Start of SUPPLIED MATERIAL
-- ==== Sys2Proof/Machine/RouteOps.lean ====
section
/-! DEFINITION. The Claim Router's resolution of a destination (R148 to R154) and what the Pick Controller does with its answer
(R135, R139). -/

namespace Sys2Proof.Machine

/-- R150: the reasons for which an entry tried is passed over, in the order in which they are looked at. -/
inductive PassOver where
  | hiddenBay | bayNotOnline | noSuchZone | runTooLong | noFreeRun
  deriving DecidableEq, Repr

/-- A place an entry offers: the bay, the run's first slot and its slot count. -/
structure Offer where
  bay : Bay
  first : Nat
  count : Nat
  deriving DecidableEq, Repr

/-- R150: an entry is tried for a board of component height `hc`. -/
def tryEntry (hc : Nat) (s : State) (e : ClaimEntry) : Except PassOver Offer :=
  let r := s.bayRec e.bay
  if !s.bayEnabled e.bay then .error .hiddenBay
  else if r.state ≠ .online then .error .bayNotOnline
  else
    match r.mag, r.zones[e.zone]? with
    | some m, some z =>
      let n := runSize hc m.pitch
      if Config.runLimit < n then .error .runTooLong
      else
        match findRun r.map z n with
        | some first => .ok { bay := e.bay, first := first, count := n }
        | none => .error .noFreeRun
    | _, _ => .error .noSuchZone

/-- R150: the entry is tried in the direct pass. -/
def ClaimEntry.direct (code : Nat) (e : ClaimEntry) : Bool := e.enabled && e.low == code

/-- R150: the entry is tried in the ranged pass. -/
def ClaimEntry.ranged (code : Nat) (e : ClaimEntry) : Bool :=
  e.enabled && !e.exactOnly && e.low ≤ code && code ≤ e.high

/-- The first entry tried that is not passed over wins (R150). -/
def firstOffer (hc : Nat) (s : State) : List ClaimEntry → Option Offer
  | [] => none
  | e :: rest =>
    match tryEntry hc s e with
    | .ok o => some o
    | .error _ => firstOffer hc s rest

/-- The entry is passed over for want of a free run (R151). -/
def lacksRun (hc : Nat) (s : State) (e : ClaimEntry) : Bool :=
  match tryEntry hc s e with
  | .error .noFreeRun => true
  | _ => false

/-- The answer of a resolution (R148). -/
inductive Answer where
  | run (o : Offer) (ranged : Bool)
  | tray
  | wait (outcome : WaitOutcome) (trayBound : Bool)
  deriving DecidableEq, Repr

/-- R149: the answer for a tray-bound board. (DEDUCED, log entry 24.) -/
def trayAnswer (s : State) : Answer :=
  if s.mode.options.tray then
    if s.route.trayCount < Config.trayLimit then .tray else .wait .trayFull true
  else .wait .unclaimed true

/-- R150, R151: the answer of the two passes over the claim table for a code and a component height. -/
def claimAnswer (code hc : Nat) (s : State) : Answer :=
  let table := s.route.claims.toList
  match firstOffer hc s (table.filter (·.direct code)) with
  | some o => .run o false
  | none =>
    match firstOffer hc s (table.filter (·.ranged code)) with
    | some o => .run o true
    | none =>
      let matching := table.filter fun e => e.direct code || e.ranged code
      if !matching.isEmpty && matching.all (lacksRun hc s) then .wait .zoneFull false
      else if s.mode.options.tray && s.route.trayPolicy then trayAnswer s
      else .wait .unclaimed false

/-- R148: the resolution of a SINGLED board. -/
def resolve (ref : BoardRef) (s : State) : Answer :=
  let b := s.board? ref.job ref.board
  if ((b.map fun b => b.damage || b.xout).getD false) then trayAnswer s
  else claimAnswer (s.product ref.job ref.board) (((s.jobRecipe? ref.job).map (·.hc)).getD 0) s

/-- R154, step 2: the flag of an outcome. -/
def WaitOutcome.flag : WaitOutcome → Flag
  | .unclaimed => .unclaimed
  | .zoneFull => .zoneFull
  | .trayFull => .trayFull

/-- R152, R154: the effect of an answer on the slot map, the board record, the destination-wait record and the flags. -/
def applyAnswer (ref : BoardRef) (a : Answer) (s : State) : State :=
  match a with
  | .run o ranged =>
    let s := reserveRun o.bay o.first
      { job := ref.job, board := ref.board, product := s.product ref.job ref.board, ranged := ranged, count := o.count,
        cause := none } s
    let s := s.updBoard ref.job ref.board fun b => { b with dest := .run o.bay o.first o.count, ranged := ranged }
    s.updRoute fun r => { r with wait := none }
  | .tray =>
    let s := s.updRoute fun r => { r with trayInProgress := true }
    let s := s.updBoard ref.job ref.board fun b => { b with dest := .tray, ranged := false }
    s.updRoute fun r => { r with wait := none }
  | .wait outcome bound =>
    let before := s.route.wait.map (·.outcome)
    let w : WaitRec := { ref := ref, product := s.product ref.job ref.board, outcome := outcome, trayBound := bound }
    let s := s.updRoute fun r => { r with wait := some w }
    if before = some outcome then s else raiseFlag outcome.flag s

/-- R135: the board on the head is resolved, at its singling or after its run was dropped (R139): the head becomes TRANSFER,
and a TRANSFER or a PARK WAIT motion is called for. -/
def routeBoard (ref : BoardRef) (s : State) : State :=
  let s := s.updPick fun p => { p with head := .transfer }
  let a := resolve ref s
  let s := applyAnswer ref a s
  match a with
  | .wait _ _ => startMotion .parkWait s
  | _ => startMotion .transfer s

/-- R153, R135: a waiting board is resolved again. A destination is answered with a TRANSFER motion from wherever the head
stands; a wait again changes nothing of the head. -/
def retryWait (s : State) : State :=
  match s.route.wait with
  | none => s
  | some w =>
    let a := resolve w.ref s
    let s := applyAnswer w.ref a s
    match a with
    | .wait _ _ => s
    | _ => startMotion .transfer s

/-- R138, step 3: what was kept for a dropped board is given up. -/
def releaseDestination (ref : BoardRef) (dest : Destination) (s : State) : State :=
  let s := match dest with
    | .run b first count => freeRun b first count s
    | .tray => s.updRoute fun r => { r with trayInProgress := false }
    | .none => s
  s.updRoute fun r => { r with wait := r.wait.filter (·.ref != ref) }

/-- R138: the carried board is dropped before its release. -/
def dropCarried (ref : BoardRef) (s : State) : State :=
  let dest := carriedDest s
  let s := s.updPick fun p => { p with motion := .none }
  let s := boardEvent ref.job ref.board .vacuumLost s
  let s := raiseFlag .drop (releaseDestination ref dest s)
  startMotion .ret (s.updPick fun p => { p with demand := false, carried := none, head := .returning })

end Sys2Proof.Machine
end

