-- ==== Sys2Proof/Machine/Encode.lean ====
section
/-! DEFINITION. The bytes of the frames the controller sends (R201, and "Reply and report payloads" of
12_the_message_link.md). What the layouts leave open is fixed in log entry 30. -/

namespace Sys2Proof.Machine

/-! ## Items -/

/-- A number or a code of one byte. -/
def enc1 (n : Nat) : List Byte := [BitVec.ofNat 8 n]

/-- A number of two bytes, little-endian. -/
def enc2 (n : Nat) : List Byte := [BitVec.ofNat 8 n, BitVec.ofNat 8 (n / 256)]

/-- A number of four bytes, little-endian. -/
def enc4 (n : Nat) : List Byte := enc2 (n % 65536) ++ enc2 (n / 65536)

/-- A two-valued item. -/
def encBool (b : Bool) : List Byte := enc1 (if b then 1 else 0)

/-- An item that may be absent, behind its marker byte. -/
def encOpt {α : Type} (f : α → List Byte) : Option α → List Byte
  | none => [0#8]
  | some x => 1#8 :: f x

/-- A list, behind its count byte. -/
def encList {α : Type} (f : α → List Byte) (l : List α) : List Byte := enc1 l.length ++ (l.map f).flatten

/-- A text. -/
def encText (t : List Byte) : List Byte := enc1 t.length ++ t

/-- A set given as the codes it may hold, ascending, each with its presence. -/
def encSet (l : List (Nat × Bool)) : List Byte := encList enc1 ((l.filter (·.2)).map (·.1))

/-! ## Named values: each takes its place in the list that first gives the names -/

def Mode.code : Mode → Nat
  | .homing => 0
  | .run => 1
  | .paused => 2
  | .stopped => 3
  | .parking => 4
  | .parked => 5

def StopCause.code : StopCause → Nat
  | .estop => 0
  | .door => 1
  | .driveFault => 2
  | .cutWatch => 3

def HomingKind.code : HomingKind → Nat
  | .full => 0
  | .inPlace => 1

def LineUse.code : LineUse → Nat
  | .unused => 0
  | .input => 1
  | .output => 2

def JobState.code : JobState → Nat
  | .announced => 0
  | .seated => 1
  | .waitingArea => 2
  | .loading => 3
  | .cutting => 4
  | .ended => 5
  | .withdrawn => 6

def WithdrawCause.code : WithdrawCause → Nat
  | .none => 0
  | .host => 1
  | .panelRemoved => 2

def LeaveListCause.code : LeaveListCause → Nat
  | .none => 0
  | .evicted => 1
  | .released => 2
  | .withdrawnUnbound => 3

def Preference.code : Preference → Nat
  | .either => 0
  | .a => 1
  | .b => 2

/-- A shuttle as a member of a set or list: A or B. -/
def shuttleCode : Shuttle → Nat
  | .A => 0
  | .B => 1

/-- A shuttle where none is one of the named values: none, A or B (R19, R43). -/
def boundCode : Option Shuttle → Nat
  | none => 0
  | some .A => 1
  | some .B => 2

def BoardState.code : BoardState → Nat
  | .waiting => 0
  | .cutting => 1
  | .holdPending => 2
  | .held => 3
  | .singled => 4
  | .placing => 5
  | .placed => 6
  | .rejected => 7
  | .unsevered => 8
  | .holdFailed => 9
  | .dropped => 10
  | .lost => 11
  | .left => 12
  | .abandoned => 13

def TabState.code : TabState → Nat
  | .pending => 0
  | .severed => 1
  | .failed => 2
  | .notCut => 3

def PassEnding.code : PassEnding → Nat
  | .clean => 0
  | .shallow => 1
  | .hard => 2
  | .interrupted => 3

def Decision.code : Decision → Nat
  | .severed => 0
  | .anotherPass => 1
  | .failed => 2
  | .none => 3

def BayState.code : BayState → Nat
  | .empty => 0
  | .present => 1
  | .online => 2
  | .draining => 3
  | .released => 4

def BayCause.code : BayCause → Nat
  | .magazineIn => 0
  | .removed => 1
  | .accepted => 2
  | .swapAsked => 3
  | .drained => 4
  | .latchOpen => 5
  | .removedUnexpected => 6
  | .slotBlocked => 7
  | .reset => 8

def SwapMark.code : SwapMark → Nat
  | .none => 0
  | .host => 1
  | .auto => 2

def Latch.code : Latch → Nat
  | .none => 0
  | .inFlight _ => 1
  | .held => 2
  | .done => 3

def BlockCause.code : BlockCause → Nat
  | .place => 0
  | .reset => 1
  | .stray => 2

/-- A run's state, by the slot run entry: 0 RESERVED, 1 OCCUPIED, 2 BLOCKED. No run is FREE or PRELOADED (R163). -/
def runStateCode : SlotState → Nat
  | .reserved => 0
  | .occupied => 1
  | .blocked | .free | .preloaded => 2

def ToolCause.code : ToolCause → Nat
  | .setTool => 0
  | .rack => 1
  | .configure => 2
  | .expiredWorn => 3
  | .expiredHard => 4
  | .expiredTwiceHard => 5
  | .changeStarted => 6
  | .halted => 7
  | .changeDone => 8
  | .fault => 9
  | .watch => 10
  | .reset => 11

def BitState.code : BitState → Nat
  | .none => 0
  | .fitted => 1
  | .expired => 2
  | .changing => 3

def LeaveCause.code : LeaveCause → Nat
  | .opened => 0
  | .worn => 1
  | .hard => 2
  | .expired => 3

def ChangePhase.code : ChangePhase → Nat
  | .waiting => 0
  | .moving => 1
  | .halted => 2

def ShuttleState.code : ShuttleState → Nat
  | .vacant => 0
  | .unbound => 1
  | .seated => 2
  | .waitingArea => 3
  | .movingIn => 4
  | .atCut => 5
  | .movingOut => 6
  | .atWindow => 7

def SeqState.code : SeqState → Nat
  | .idle => 0
  | .ready => 1
  | .pass => 2
  | .awaitHold => 3
  | .toolWait => 4
  | .finishing => 5

def FixReason.code : FixReason → Nat
  | .resume => 0
  | .tool => 1

def HeadState.code : HeadState → Nat
  | .idle => 0
  | .approach => 1
  | .holding => 2
  | .transfer => 3
  | .placing => 4
  | .returning => 5

def MotionKind.code : MotionKind → Nat
  | .approach => 0
  | .transfer => 1
  | .parkWait => 2
  | .lower => 3
  | .ret => 4

def WaitOutcome.code : WaitOutcome → Nat
  | .unclaimed => 0
  | .zoneFull => 1
  | .trayFull => 2

/-- The result codes (12_the_message_link.md). -/
def Result.code : Result → Nat
  | .ok => 0
  | .busy => 1
  | .unknownKind => 2
  | .badLength => 3
  | .badField => 4
  | .wrongState => 5
  | .locked => 6
  | .full => 7
  | .notFound => 8
  | .inUse => 9
  | .missingRecipe => 10
  | .sequence => 11
  | .parked => 12

/-! ## Sets and records -/

/-- Pause causes: HOST, LINE. -/
def encPause (p : PauseCauses) : List Byte := encSet [(0, p.host), (1, p.line)]

/-- Stop causes: E-STOP, DOOR, DRIVE FAULT, CUT WATCH. -/
def encStops (c : StopCauses) : List Byte := encSet [(0, c.estop), (1, c.door), (2, c.driveFault), (3, c.cutWatch)]

/-- Drive groups: SPINDLE GANTRY, PICK GANTRY, SHUTTLE DRIVE, BAY DRIVE. -/
def encGroups (g : GroupSet) : List Byte := encSet [(0, g.spindle), (1, g.pick), (2, g.shuttle), (3, g.bay)]

/-- The report classes, 1 to 7, in order. -/
def reportClasses : List ReportClass := [.cell, .job, .board, .cut, .bay, .tool, .flag]

/-- A report-class mask, as class numbers. -/
def encMask (m : Mask) : List Byte := encSet (reportClasses.map fun c => (c.number, m.get c))

/-- A flag set, as flag numbers. -/
def encFlags (f : FlagSet) : List Byte := encSet (allFlags.map fun x => (x.number, f.get x))

/-- A destination: 0 none, 1 a run with its bay, first slot and slot count, 2 the tray. -/
def encDest : Destination → List Byte
  | .none => enc1 0
  | .run b first count => enc1 1 ++ enc1 b.val ++ enc1 first ++ enc1 count
  | .tray => enc1 2

/-- A board named by its job tag and board index. -/
def encRef (r : BoardRef) : List Byte := enc2 r.job ++ enc1 r.board

/-- The end summary (R32). -/
def encSummary (u : Summary) : List Byte :=
  enc1 u.placed ++ enc1 u.rejected ++ enc1 u.unsevered ++ enc1 u.holdFailed ++ enc1 u.dropped ++ enc1 u.lost ++
  enc1 u.left ++ enc1 u.abandoned ++ enc1 u.severed ++ enc1 u.failed ++ enc1 u.notCut ++ enc1 u.interrupted

/-- A tab record (R25). -/
def encTab (t : TabRec) : List Byte :=
  enc1 t.state.code ++ enc1 t.used ++ encBool t.interrupted ++ encBool t.clamped ++ encBool t.hard

/-- A bit descriptor (R83). -/
def encBit (d : BitDesc) : List Byte := enc2 d.d ++ enc2 d.u ++ enc2 d.s ++ enc1 d.nreq ++ enc2 d.lb

/-- A slot run entry, as MAGAZINE OUT carries it. -/
def encRunEntry (e : RunEntry) : List Byte :=
  enc1 e.first ++ enc1 e.run.count ++ enc1 (runStateCode e.state) ++ enc2 e.run.job ++ enc1 e.run.board ++
  enc2 e.run.product ++ encBool e.run.ranged

/-- A claim entry, as the fields of SET CLAIM behind the index. -/
def encClaim (c : ClaimEntry) : List Byte :=
  encBool c.enabled ++ enc2 c.low ++ enc2 c.high ++ enc1 c.bay.val ++ enc1 c.zone ++ encBool c.exactOnly

/-- A destination-wait record (R145). -/
def encWait (w : WaitRec) : List Byte := encRef w.ref ++ enc2 w.product ++ enc1 w.outcome.code ++ encBool w.trayBound

/-- The configured options, as the fields of CONFIGURE (R184). -/
def encOptions (o : Options) (policy : Bool) : List Byte :=
  (o.enables.toList.map encBool).flatten ++ encBool o.tray ++ encBool o.changer ++ encBool policy ++ encBool o.autoSwap ++
  enc1 o.upUse.code ++ enc1 o.downUse.code

/-- The strap record (R183). -/
def encStraps (s : Straps) : List Byte :=
  enc1 (match s.bays with
    | .two => 2
    | .four => 4) ++
  encBool s.tray ++ encBool s.changer ++ enc1 (State.strapUse s.upline).code ++ enc1 (State.strapUse s.downline).code ++
  enc4 (match s.baud with
    | .b115200 => 115200
    | .b230400 => 230400
    | .b460800 => 460800
    | .b921600 => 921600)

/-- A tab entry of a recipe. -/
def encTabEntry (t : TabEntry) : List Byte :=
  enc2 t.tx ++ enc2 t.ty ++ enc2 t.w ++ enc1 (match t.dir with
    | .x => 0
    | .y => 1)

/-- A board entry of a recipe, followed by its tab entries. -/
def encBoardEntry (b : BoardEntry) : List Byte :=
  enc1 b.index ++ enc2 b.product ++ enc2 b.ox ++ enc2 b.oy ++ enc1 b.tabs.length ++ (b.tabs.map encTabEntry).flatten

/-- A recipe record, as LOAD RECIPE carries it. -/
def encRecipe (r : Recipe) : List Byte :=
  enc1 r.number ++ enc2 r.pw ++ enc2 r.ph ++ enc2 r.t ++ enc2 r.hc ++ enc1 r.f ++ enc2 r.o ++ enc2 r.b ++ enc2 r.zc ++
  enc1 r.passLimit ++ enc1 r.boards.length ++ (r.boards.map encBoardEntry).flatten

/-! ## Reports -/

/-- CELL STATE (R200). -/
def encCell (r : CellReport) : List Byte :=
  enc1 r.event.rank ++ enc1 r.mode.code ++ encPause r.pause ++ encStops r.stop ++ encGroups r.faulted ++
  encOpt (fun h => enc1 h.1.code ++ encGroups h.2) r.homing ++ encBool r.estopActive ++ encBool r.doorActive ++
  enc1 r.upUse.code ++ encBool r.upLevel ++ enc1 r.downUse.code ++ encBool r.downLevel ++ encBool r.locked ++
  encOpt encText r.tag

/-- JOB STATE (R40). -/
def encJobReport (r : JobReport) : List Byte :=
  enc2 r.tag ++ encOpt encText r.panelId ++ enc1 r.state.code ++ enc1 r.cause.code ++ enc1 (boundCode r.bound) ++
  enc1 r.leave.code ++ encOpt encSummary r.summary

/-- BOARD DONE (R41). -/
def encBoardReport (r : BoardReport) : List Byte :=
  enc2 r.job ++ enc1 r.board ++ enc2 r.product ++ enc1 r.state.code ++ encBool r.xout ++ encBool r.damage ++
  encBool r.ranged ++ encDest r.dest ++ enc1 r.severed ++ enc1 r.failed ++ enc1 r.notCut ++ enc1 r.interrupted

/-- TAB DONE (R113). -/
def encTabReport (r : TabReport) : List Byte :=
  enc2 r.job ++ enc1 r.board ++ enc1 r.ring ++ encBool r.held ++ enc1 r.p ++ enc1 r.k ++ enc2 r.depth ++
  encBool r.clamped ++ enc1 r.ending.code ++ encBool r.overrun ++ encOpt (fun c => enc1 c.code) r.stopCause ++
  enc1 r.decision.code ++ encTab r.tab ++ encBool r.damage

/-- BAY STATE (R181). -/
def encBayReport (r : BayReport) : List Byte :=
  enc1 r.bay.val ++ enc1 r.cause.code ++ enc1 r.state.code ++ enc1 r.swap.code ++ encOpt encText r.tag ++
  encList (fun z => enc1 z.free ++ enc1 z.longest) r.zones

/-- MAGAZINE OUT (R176). -/
def encMagazineOut (r : MagazineOut) : List Byte :=
  enc1 r.bay.val ++ encText r.tag ++ enc1 r.slots ++ enc1 r.swap.code ++ encBool r.unexpected ++ enc1 r.preloaded ++
  enc1 r.blockedAlone ++ encList encRunEntry r.runs
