-- ==== Sys2Proof/Safety.lean ====
section
/-! DEFINITION. The terms in which statements about the machine are made: what the controller has yet to send, the effect of a
command on everything else, and the properties a run keeps. -/

namespace Sys2Proof.Machine

/-! ## What is on its way out -/

/-- Every frame the controller has still to send, in the order in which it sends them if nothing more is queued: the frame being
sent, the waiting reply, the queued reports (R204). -/
def State.outgoing (s : State) : List TxFrame :=
  s.link.sending.toList ++ (s.link.slot.map TxFrame.reply).toList ++ s.link.txQueue.map TxFrame.report

/-- The state with its outgoing side left out: the frames of `outgoing`, the reports-lost mark and the step's output. -/
def State.settled (s : State) : State :=
  { s with
    link := { s.link with slot := none, sending := none, txQueue := [], reportsLost := false }
    out := emptyOutput }

/-- The reports of a list that a mask lets through, as frames (R205). -/
def keptReports (m : Mask) (l : List Report) : List TxFrame := (l.filter fun r => m.get r.cls).map TxFrame.report

/-- A command that is no request has an effect: it answers a next state that is `after` but for the outgoing side, it puts the
messages `sent` on the drive link, and, while the transmit queue has room for them, the reports join what is on its way out,
in their order, and none is lost. -/
def Effect (c : Instr) (s after : State) (reports : List Report) (sent : List DriveMsg) : Prop :=
  ∃ t, exec c s = .next t ∧ t.settled = after.settled ∧ t.out = { emptyOutput with sent := sent } ∧
    (s.link.txQueue.length + reports.length ≤ Config.transmitLimit →
      t.outgoing = s.outgoing ++ keptReports s.link.mask reports ∧ t.link.reportsLost = s.link.reportsLost)

/-- The frame `f` stands at the head of the receive queue, `rest` behind it, and may be taken (R203). -/
abbrev Takes (s : State) (f : Frame) (rest : List Frame) : Prop := s.link.rxQueue = f :: rest ∧ s.link.canTake = true

/-- A request has an effect and is answered: as `Effect`, the reply going ahead of every queued report (R204). -/
def Answers (c : Instr) (s : State) (f : Frame) (body : ReplyBody) (after : State) (reports : List Report)
    (sent : List DriveMsg) : Prop :=
  ∃ t, exec c s = .next t ∧ t.settled = after.settled ∧ t.out = { emptyOutput with sent := sent } ∧
    (s.link.txQueue.length + reports.length ≤ Config.transmitLimit →
      t.outgoing =
          s.link.sending.toList ++ [TxFrame.reply (replyTo f body)] ++ s.link.txQueue.map TxFrame.report ++
            keptReports s.link.mask reports ∧
        t.link.reportsLost = s.link.reportsLost)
End of SUPPLIED MATERIAL
> WHAT NEEDS TO BE DONE
In the records above, locate each line with the word "table". Copy all such lines.

> ANSWER BELOW
/-- R150, R151: the answer of the two passes over the claim table for a code and a component height. -/
  let table := s.route.claims.toList
  match firstOffer hc s (table.filter (·.direct code)) with
    match firstOffer hc s (table.filter (·.ranged code)) with
      let matching := table.filter fun e => e.direct code || e.ranged code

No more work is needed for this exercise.